Dabei wundert man sich schon seit geraumer Zeit, weshalb die Alevitische Gemeinde in Deutschland (AABF) innerhalb kürzester Zeit mit einer undefinierten Anzahl von Mitgliedern, mit einer Vereinnahmungspolitik aller Aleviten, ohne eine irgendwie gearteten "Islamkonferenz" mit die einzige Gruppe aus dem islamischen Kulturkreis ist, die als Religionsgemeinschaft in Deutschland anerkannt wurde. Nordrhein-Westfalen beschloss nämlich als erstes Bundesland die Einführung eines bekenntnisorientierten Islamunterrichts, Bremen ging sogar einen Staatsvertrag mit ihnen ein und wenn es nach den Wünschen der AABF geht, fordert man auch noch bekenntnisorientierten Religionsunterricht im gesamten Bundesgebiet - wenn sie es denn schaffen, eine handvoll Schulzimmern zu belegen!. Dabei ist die AABF, wenn man es denn so stringend wie bei der DITIB sehen will, selbst eine Interessensgruppe, die vordergründig die türkische Politik zu beeinflussen versucht, also selbst national ausgerichtet und politisiert ist. Sieht man sich die Pressemitteilungen dieses Verbandes an, so sticht eben das hervor, wovor Bündnis 90/Die Grünen jetzt warnen und bei den vier großen Verbänden anzuwenden versuchen. 
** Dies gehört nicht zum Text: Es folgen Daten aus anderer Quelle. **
-- ==== Sys2Proof/Config.lean ====
section
/-!
DEFINITION. What an implementation of the module fixes and the spec leaves open: constants without a body, so
that no proof can rest on a value of them. Each is applied to the operands it depends on, or to the count of
free values taken so far (State.freeCount).
-/

namespace Sys2Proof.Config

/-- A free 64-bit value (log entry 4): the nth that the machine has taken. -/
opaque freeWord : Nat → BitVec 64

/-- A free 384-bit digest: the SHA-384 of content whose bytes the spec does not give (log entry 5). -/
opaque freeDigest : Nat → BitVec 384

/-- The delay of external-trigger digitizer i above its least value of 1 536 FU, modulo 4 609 (R133). -/
opaque extDelay : Nat → Nat

/-- The sensitivity of dosimeter d, in 2^-16 Gy per code (R568). -/
opaque doseK : Nat → BitVec 16

/-- The SHA-384 of the mask ROM of a module (R463). -/
opaque romDigest : BitVec 384

/-- The SHA-384 of the factory microcode (R463). -/
opaque microDigest : BitVec 384

/-- The SHA-384 of the factory Last (R463). -/
opaque factoryLastDigest : BitVec 384

/-- The certificate chain of a side, as bytes, but for its ordering code: side, then index (R466; log entry 114). -/
opaque chainByte : Nat → Nat → BitVec 8

/-- The length of the certificate chain of a side, less 1, modulo 65 536 (R466), where that holds the ordering code whole (log entry
114). -/
opaque chainLength : Nat → BitVec 16

/-- Whether the module is a KVD-M20-Q0, and not a KVD-M20-A0 (R1). -/
opaque extendedGrade : Bool

/-- The state of a lane's scrambler as the nth thing put on its port begins: lane, then n (R350; log entry 119). -/
opaque scrambler : Nat → Nat → BitVec 58

/-- The place of the lane on which the nth thing put on a port begins: side and port, then n (chapter "Lanes", Striping; log entry
119). -/
opaque startLane : Nat → Nat → Nat

/-- The BIP of a lane as its nth ALIGN is sent: lane, then n (R357; log entry 119). -/
opaque sentBip : Nat → Nat → BitVec 8

/-- The place of the ordering code in the certificate chain of a side (R2, R466; log entry 114). -/
opaque codePlace : Nat → BitVec 16

/-- The ECDSA P-384 signature of a digest under the device key of a side, made for the nth time: r and s
(R465). -/
opaque ecdsa : Nat → BitVec 384 → Nat → BitVec 384 × BitVec 384

/-- The patch version that a firmware patch reports, by its SHA-384 (R469). -/
opaque patchVersion : BitVec 384 → BitVec 16

/-- Whether a code of a supply monitor shows its internal rail out of limits: HK channel, code (R472, R497; log entry 147). -/
opaque railOut : Nat → Int → Bool

/-- Whether the boot ROM takes an image into use: target 0 firmware patch, 1 microcode, and its SHA-384 (R462). -/
opaque imageTaken : Nat → BitVec 384 → Bool

end Sys2Proof.Config
end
Bündnis 90/Die Grünen betonen aber in ihrem Positionspapier, dass die Ausnahmebewillung - nichts anderes ist darunter zu verstehen - nur dann möglich ist, wenn es den islamischen Gemeinschaften gelingt, eine nach dem deutschen Religionsverfassungsrecht entsprechende Organisationsform etabliert. Was das konkret bedeuten soll, was "Religionsverfassungsrecht" ist? Unter Religionsgemeinschaften versteht das Grundgesetz Vereinigungen von natürlichen Personen, die sich mit dem Ziel verbunden haben, sich der gemeinsamen Ausübung ihrer Religion zu widmen. Gegenstand der Religionsgemeinschaft ist die Pflege eines gemeinsamen religiösen Bekenntnisses. Andere Zwecke, etwa die Kultur- oder Brauchtumspflege, konstituieren keine Religionsgemeinschaft. Sie dürfen daher nur Nebenzwecke einer Religionsgemeinschaft sein. Religionsgemeinschaften dienen der umfassenden Erfüllung der durch das religiöse Bekenntnis gestellten Aufgaben. Sie unterscheiden sich damit von den religiösen Vereinen, die sich nur Teilaspekten des religiösen Lebens widmen.